[[ SUPPLIED DATA, beginning ]]

-- ==== Sys2Proof/Machine/Control.lean ====
section
/-! DEFINITION. The control commands: RESET, SETADDR, DATARETRY (41_interpreter.md R150, R151, R162). -/

namespace Sys2Proof.Machine

/-- RESET: with the literal 0xD9, reset the board; without it, no effect. No reply either way, and the walk stops
(R150). -/
def execReset (literal : Option Byte) (s : State) : Host.Outcome State Fault Refusal :=
  runCommand s fun _ w d => (w.quiet, if literal = some RESET_ARG then deviceReset d else d)

/-- SETADDR: ignored by an addressed board, deferred while the downstream board waits, else claim the address (R151). -/
def execSetaddr (address : Option Byte) (s : State) : Host.Outcome State Fault Refusal :=
  runCommand s fun e w d =>
    match address with
    | none => (w.short e.params.reports, d)
    | some a =>
      if d.nodeId ≠ ADDR_UNASSIGNED then (w.quiet, d)
      else if d.cfg.senseWired ∧ e.senseIn then (w.quiet, d)
      else if a.toNat < DEV_ADDR_MIN.toNat ∨ a.toNat > DEV_ADDR_MAX.toNat then
        commit [e.params.reports.dataError] 1 w d d
      else commit [REPORT_NORMAL] 1 w d { d with nodeId := a, senseOut := true }

/-- DATARETRY: the reply is the last frame this board sent, sent again, or nothing when it sent none (R162). -/
def execDataretry (s : State) : Host.Outcome State Fault Refusal :=
  runCommand s fun _ w d =>
    match d.lastSent with
    | none => (w.quiet, d)
    | some _ => ({ w with stop := true, resend := true }, d)

end Sys2Proof.Machine
end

[[ SUPPLIED DATA, end ]]

TASK STATEMENT: Please reply with an exact copy of the lines above, starting at the first and ending at the line that holds "else if d.cfg.senseWired".

OUTPUT FOR THIS TASK:
-- ==== Sys2Proof/Machine/Control.lean ====
section
/-! DEFINITION. The control commands: RESET, SETADDR, DATARETRY (41_interpreter.md R150, R151, R162). -/

namespace Sys2Proof.Machine

/-- RESET: with the literal 0xD9, reset the board; without it, no effect. No reply either way, and the walk stops
(R150). -/
def execReset (literal : Option Byte) (s : State) : Host.Outcome State Fault Refusal :=
  runCommand s fun _ w d => (w.quiet, if literal = some RESET_ARG then deviceReset d else d)

/-- SETADDR: ignored by an addressed board, deferred while the downstream board waits, else claim the address (R151). -/
def execSetaddr (address : Option Byte) (s : State) : Host.Outcome State Fault Refusal :=
  runCommand s fun e w d =>
    match address with
    | none => (w.short e.params.reports, d)
    | some a =>
      if d.nodeId ≠ ADDR_UNASSIGNED then (w.quiet, d)
      else if d.cfg.senseWired ∧ e.senseIn then (w.quiet, d)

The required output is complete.